Forumstreff «Überblick zum Stand des Iter-Projekts»

Auf der Kernfusion ruhen grosse Hoffnungen. Am Forumstreff des Nuklearforums Schweiz am 4. Februar 2010 an der EPF Lausanne gab Norbert Holtkamp, erster stellvertretender Generaldirektor der Iter-Organisation, Einblick in den Stand des Iter-Projekts und dessen Besonderheiten. Er zeigte sich überzeugt, dass sich angesichts des Energiehungers der Menschheit die Investition von Zeit und Forschungsmitteln auszahlen wird.

7. Feb. 2010
Stand des Iter-Projekts: Bauplatz und Zufahrtstrassen sind bereit.
Stand des Iter-Projekts: Bauplatz und Zufahrtstrassen sind bereit.
Quelle: Agence Iter France

Das Gelände für den Internationalen Thermonuklearen Experimentalreaktor (Iter) im südfranzösischen Cadarache ist vorbereitet und der Bau und die Erweiterung von über hundert Kilometern Zufahrtsstrassen vom Mittelmeerhafen Fos-sur-Mer zum Bauplatz ist ebenfalls abgeschlossen. Dies ist der äusserlich sichtbare Stand des internationalen Grossprojekts Iter, an dem indirekt mehr als die Hälfte der Menschheit beteiligt ist. Mit Iter soll nachgewiesen werden, dass Fusionskraftwerke aus wissenschaftlicher und technischer Sicht machbar sind.

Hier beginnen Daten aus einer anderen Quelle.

-- ==== Sys2Proof/Machine/LaneRun.lean ====
section
/-! DEFINITION. Lanes that start and stop at a hinge, and what the hinge does to a running lane's and its drawers' defects
(R43, R57, R60, R89, R91, R92, R115). -/
namespace Sys2Proof.Machine

/-- What a stopped lane keeps: its equalisation records, and what it has accepted (R71). -/
def Lane.idle (l : Lane) : Lane := { recs := l.recs, accSeen := l.accSeen, apsGood := l.apsGood }

/-- A drawer of a lane that stops: nothing is integrated or declared; its interpreter takes no more frames. -/
def Drawer.stopped (d : Drawer) : Drawer := { d with raw := 0, declared := 0, pendSet := 0, pendClr := 0, since := [] }

/-- A drawer whose lane starts: its settings and counts stay, its interpreter is in AIS with every count at 0 and its column store is
empty (R436). -/
def Drawer.idle (d : Drawer) : Drawer :=
  { cfg := d.cfg, cfgDue := d.cfgDue, ip := { cur := d.ip.cur }, bipErr := d.bipErr, justRx := d.justRx, justCore := d.justCore }

/-- The lane of a drawer key. -/
def drwLane (k : Nat) : Nat := k / 8192

/-- Every drawer of lane `n` stops; those with declared defects are reported as changed (R89, R341). -/
def State.drawersStop (s : State) (n : Nat) : State :=
  let hit := (s.drawers.filter (fun e => drwLane e.1 == n && e.2.declared != 0)).map (fun e => e.1 % 8192)
  let s := { s with drawers := mapMapVals {} (fun k d => if drwLane k = n then d.stopped else d) s.drawers }
  hit.foldl (fun s c => s.drwChanged n c) s

/-- Lane `n` stops running: every defect of it is cleared and reported at the hinge (R43, R89). A received cell that waits for its
BIP-16 is discarded, which is counted (R80). -/
def State.laneStop (s : State) (n : Nat) : State :=
  if !s.running n then s
  else
    let s := s.eyeStop n
    let s := if (s.lane n).cell.isSome then s.cellDropped n else s
    let s := (List.range 11).foldl (fun s b => s.setDef n b false) s
    let s := ((s.wr R.LANEF_DEF_RAW_DEFECTS 0 n).wr R.LANEF_STATE_SYNC 0 n).wr R.LANEP_STAT_RUNNING 0 n
    ((s.updLane n Lane.idle).showCands n).drawersStop n |>.eqShow n

/-- The receive settings of a record, CTLE_PEAK and DFE1 to DFE5; the near-end serial loop has them all at 0 (R62). -/
def rxSettings (rec : List Byte) (loop : Nat) : List Byte := if loop = 1 then List.replicate 6 0 else sliceBytes rec 4 6

/-- Lane `n` starts: it takes its settings from the held record for its rate, and its framer enters SEARCH (R43, R57, R82). When a load
that failed since EN = 1 was written has left no records, the settings taken are all 0 (DESIGN CHOICE, log entry 92). -/
def State.laneStart (s : State) (n : Nat) : State :=
  let l := s.lane n
  let r := l.recs.getD (s.rd R.LANEP_CTL_RATE n) []
  let s := s.setLane n { l.idle with inUse := r, rxUse := rxSettings r (s.rd R.LANEP_STAT_LOOP_ACTIVE n) }
  let s := { s with drawers := mapMapVals {} (fun k d => if drwLane k = n then d.idle else d) s.drawers }
  let s := (s.wr R.LANEP_STAT_RUNNING 1 n).enterSearch n
  let s := s.setRawDef n 0 (s.losCond n)
  (s.setRawDef n 1 (s.lolCond n)).eqShow n

/-- The rate of lane `n` takes effect, with the purge (R43, R137, R175). -/
def State.laneRate (s : State) (n : Nat) : State :=
  let r := s.rd R.LANEP_CTL_RATE n
  if s.rate n = r then s
  else
    let s := s.wr R.LANEP_STAT_RATE_ACTIVE r n
    if !s.mc.inited then s
    else if s.on R.MAPC_COMMIT_STAT_CATCHUP then { s with mc := { s.mc with purgeDue := s.mc.purgeDue ++ [n] } }
    else s.purge n

/-- The loop of lane `n` takes effect (R60, R61), with the receive settings that go with it (R62). Reference monitors follow (R63). -/
def State.laneLoop (s : State) (n : Nat) : State :=
  let v := s.rd R.LANEP_CTL_LOOP n
  if s.rd R.LANEP_STAT_LOOP_ACTIVE n = v then s
  else
    let s := (s.wr R.LANEP_STAT_LOOP_ACTIVE v n).updLane n (fun l =>
      { l with loopStore := [], loopNew := false, rxUse := if l.inUse.isEmpty then [] else rxSettings l.inUse v })
    let s := if s.running n then (s.judgeLos n).judgeLol n else s
    if v = 0 then s else s.raise .lanep n 6

/-- Both domains of lane `n` are usable. -/
def State.lanePowered (s : State) (n : Nat) : Bool := s.domUp (4 + n / 4) && s.domUp (20 + n / 4)

/-- EN, RATE and LOOP of lane `n` take effect at a hinge. A lane whose EN was 0 at any time since the last one stops, and one whose EN
is 1 now starts (R43, R57). -/
def State.laneSet (s : State) (n : Nat) : State :=
  if !s.lanePowered n then s
  else
    let s := if s.on R.LANEP_CTL_EN n && !(s.lane n).stopDue then s else s.laneStop n
    let s := s.laneRate n
    let s := if s.on R.LANEP_CTL_EN n && !s.running n then s.laneStart n else s
    s.laneLoop n

/-- Declarations and clearances of lane `n` made in the frame that ended take effect (R89). A declaration that a declared or newly
declared defect suppresses is not made, and a declared defect that becomes suppressed is cleared; the integrator of one that is no
longer suppressed starts from zero (R92). -/
def State.laneDefects (s : State) (n : Nat) : State :=
  let l := s.lane n
  if !s.running n then s
  else
    let old := s.laneDef n
    let t := defectTurn old l.pendSet l.pendClr (s.laneRaw n)
    let new := laneUnsuppressed t.1 ||| (old &&& 4)
    let s := s.updLane n (fun l => { l with pendSet := t.2.1, pendClr := t.2.2 })
    let s := (List.range 11).foldl (fun s b => if b = 2 then s else s.setDef n b (new.testBit b)) s
    (List.range 11).foldl (fun (s : State) b =>
      if b ≠ 2 ∧ laneSuppressed old b ∧ !laneSuppressed new b ∧ (s.laneRaw n).testBit b then s.integStart n b true else s) s

/-- What lane `n` latches at a hinge: RDI and REI for the frame it sends next (R73), and whether lane failure action (b) applies. A
violation count goes into one frame. -/
def State.laneLatch (s : State) (n : Nat) : State :=
  let b := s.actionB n
  let rdi := b || s.on R.LANEF_CTL_FORCE_RDI n
  let sync := s.inSync n
  s.updLane n (fun l => { l with wasB := b, rdiTx := rdi, reiTx := if sync then min l.reiNow 16 else 0, reiNow := 0, txHeld := false })

/-- Every listed drawer of a running lane at a hinge. -/
def State.drawersTurn (s : State) : State :=
  let t := s.drawers.map (fun e =>
    let n := drwLane e.1
    (e.1, if s.running n then drawerTurn (s.drwAtOnce n) s.frame (s.lane n).wasB (s.actionB n) e.2 else (e.2, false)))
  let s := { s with drawers := (t.filter (fun e => e.2.1 != {})).map (fun e => (e.1, e.2.1)) }
  (t.filter (fun e => e.2.2)).foldl (fun s e => s.drwChanged (drwLane e.1) (e.1 % 8192)) s

/-- Lanes and drawers at a hinge. -/
def State.lanesHinge (s : State) : State :=
  let s := (List.range 64).foldl (fun s n => s.laneSet n) s
  let s := (List.range 64).foldl (fun s n => s.laneDefects n) s
  let s := s.drawersTurn
  let s := (List.range 64).foldl (fun (s : State) n => if s.running n then s.laneLatch n else s) s
  if s.timingUp then [8, 9, 10, 11].foldl (fun (s : State) r => (s.refFollow r).refEvent r false) s else s

end Sys2Proof.Machine
end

Am Forumstreff in Lausanne rief Holtkamp die ungewöhnliche Dimension des Iter-Projekts in Erinnerung:

  • Beteiligt am Bau von Iter sind die EU (und über Euratom auch die Schweiz) mit rund 45% sowie China, Indien, Japan, Russland, Südkorea und die USA mit je rund 9%.
  • Die Versuchsanlage soll über längere Zeit eine Leistung von 500 MW erreichen; die Bauzeit ist mit rund 10 Jahren veranschlagt, die anschliessende Betriebszeit mit 20 Jahren.
  • Das bis heute bewilligte Budget für Bau, Betrieb und Rückbau liegt bei rund EUR 10 Mrd.; die tatsächlichen Kosten dürften aber höher liegen.

Zeithorizont 2027 / 2028

Holtkamp machte deutlich, dass Iter kein herkömmliches, auf möglichst effiziente Abwicklung ausgerichtetes Industrieprojekt ist, sondern ein wissenschaftlich-technisches Entwicklungsprojekt, das schrittweise aufgebaut wird, um die Entwicklungsrisiken im Griff zu behalten. Nach heutigem Fahrplan soll 2018 das erste Plasma erzeugt werden; anschliessend wird die Anlage weiter ausgebaut mit dem Ziel, schliesslich für längere Zeit eine Fusionsreaktion aufrecht zu erhalten. «Es wird bis 2027/2028 dauern, bis wir den Nachweis erbracht haben, dass Iter ein Erfolg ist», umriss Holtkamp den Zeithorizont.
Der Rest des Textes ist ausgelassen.